**** DATA PROVIDED ****
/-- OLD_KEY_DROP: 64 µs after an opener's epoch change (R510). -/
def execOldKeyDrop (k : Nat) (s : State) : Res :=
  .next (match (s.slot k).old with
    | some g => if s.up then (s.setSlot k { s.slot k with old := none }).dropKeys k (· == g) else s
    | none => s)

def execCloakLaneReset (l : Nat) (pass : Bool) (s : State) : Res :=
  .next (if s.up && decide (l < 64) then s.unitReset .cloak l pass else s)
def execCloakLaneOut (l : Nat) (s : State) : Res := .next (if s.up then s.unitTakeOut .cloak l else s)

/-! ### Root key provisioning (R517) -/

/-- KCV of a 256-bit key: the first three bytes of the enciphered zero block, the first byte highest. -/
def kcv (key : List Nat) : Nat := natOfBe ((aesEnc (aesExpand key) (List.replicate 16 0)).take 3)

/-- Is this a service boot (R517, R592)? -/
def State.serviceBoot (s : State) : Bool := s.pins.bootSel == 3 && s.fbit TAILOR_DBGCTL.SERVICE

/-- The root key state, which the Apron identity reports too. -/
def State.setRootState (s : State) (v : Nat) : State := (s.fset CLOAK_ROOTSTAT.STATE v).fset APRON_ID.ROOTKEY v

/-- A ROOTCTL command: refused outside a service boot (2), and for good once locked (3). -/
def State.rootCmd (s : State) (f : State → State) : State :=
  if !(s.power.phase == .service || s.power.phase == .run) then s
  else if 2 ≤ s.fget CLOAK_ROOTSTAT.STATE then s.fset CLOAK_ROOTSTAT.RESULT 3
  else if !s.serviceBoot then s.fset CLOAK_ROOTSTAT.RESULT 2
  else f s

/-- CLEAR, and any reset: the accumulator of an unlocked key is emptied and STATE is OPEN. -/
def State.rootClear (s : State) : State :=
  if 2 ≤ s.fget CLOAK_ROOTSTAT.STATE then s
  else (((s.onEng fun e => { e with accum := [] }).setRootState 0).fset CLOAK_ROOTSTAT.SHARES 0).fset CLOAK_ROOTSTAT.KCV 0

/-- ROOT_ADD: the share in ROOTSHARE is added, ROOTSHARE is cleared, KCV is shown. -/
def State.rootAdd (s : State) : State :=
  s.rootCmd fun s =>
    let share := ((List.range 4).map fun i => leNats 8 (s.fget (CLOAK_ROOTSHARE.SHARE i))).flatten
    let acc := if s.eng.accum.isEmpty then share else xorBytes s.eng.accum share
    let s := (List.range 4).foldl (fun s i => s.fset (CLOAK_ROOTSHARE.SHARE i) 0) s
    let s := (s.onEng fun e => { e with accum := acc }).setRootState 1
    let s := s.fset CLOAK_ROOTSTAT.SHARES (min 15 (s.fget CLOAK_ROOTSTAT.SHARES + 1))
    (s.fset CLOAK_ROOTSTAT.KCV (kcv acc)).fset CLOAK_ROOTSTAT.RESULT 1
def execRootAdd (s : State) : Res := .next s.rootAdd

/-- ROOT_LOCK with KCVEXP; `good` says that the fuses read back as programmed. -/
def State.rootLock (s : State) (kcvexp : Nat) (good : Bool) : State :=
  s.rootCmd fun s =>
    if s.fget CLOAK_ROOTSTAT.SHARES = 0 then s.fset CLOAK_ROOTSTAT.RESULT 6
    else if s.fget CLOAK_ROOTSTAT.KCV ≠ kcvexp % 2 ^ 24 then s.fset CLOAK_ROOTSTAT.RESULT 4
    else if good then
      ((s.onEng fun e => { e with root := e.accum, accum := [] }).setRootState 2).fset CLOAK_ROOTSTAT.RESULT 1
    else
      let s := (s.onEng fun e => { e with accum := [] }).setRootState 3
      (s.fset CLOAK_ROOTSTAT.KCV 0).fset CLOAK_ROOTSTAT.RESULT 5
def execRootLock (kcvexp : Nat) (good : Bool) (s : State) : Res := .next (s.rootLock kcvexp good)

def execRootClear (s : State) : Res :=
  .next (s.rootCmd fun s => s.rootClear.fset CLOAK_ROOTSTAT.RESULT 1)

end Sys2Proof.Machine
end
****
• [REQUIRED ACTION]
Could you retype exactly the lines above, starting at the line that contains "pass else s)" and ending at the line that contains "else if !s.serviceBoot", and nothing more?

• [EXERCISE OUTPUT]
  .next (if s.up && decide (l < 64) then s.unitReset .cloak l pass else s)
def execCloakLaneOut (l : Nat) (s : State) : Res := .next (if s.up then s.unitTakeOut .cloak l else s)

/-! ### Root key provisioning (R517) -/

/-- KCV of a 256-bit key: the first three bytes of the enciphered zero block, the first byte highest. -/
def kcv (key : List Nat) : Nat := natOfBe ((aesEnc (aesExpand key) (List.replicate 16 0)).take 3)

/-- Is this a service boot (R517, R592)? -/
def State.serviceBoot (s : State) : Bool := s.pins.bootSel == 3 && s.fbit TAILOR_DBGCTL.SERVICE

/-- The root key state, which the Apron identity reports too. -/
def State.setRootState (s : State) (v : Nat) : State := (s.fset CLOAK_ROOTSTAT.STATE v).fset APRON_ID.ROOTKEY v

/-- A ROOTCTL command: refused outside a service boot (2), and for good once locked (3). -/
def State.rootCmd (s : State) (f : State → State) : State :=
  if !(s.power.phase == .service || s.power.phase == .run) then s
  else if 2 ≤ s.fget CLOAK_ROOTSTAT.STATE then s.fset CLOAK_ROOTSTAT.RESULT 3
  else if !s.serviceBoot then s.fset CLOAK_ROOTSTAT.RESULT 2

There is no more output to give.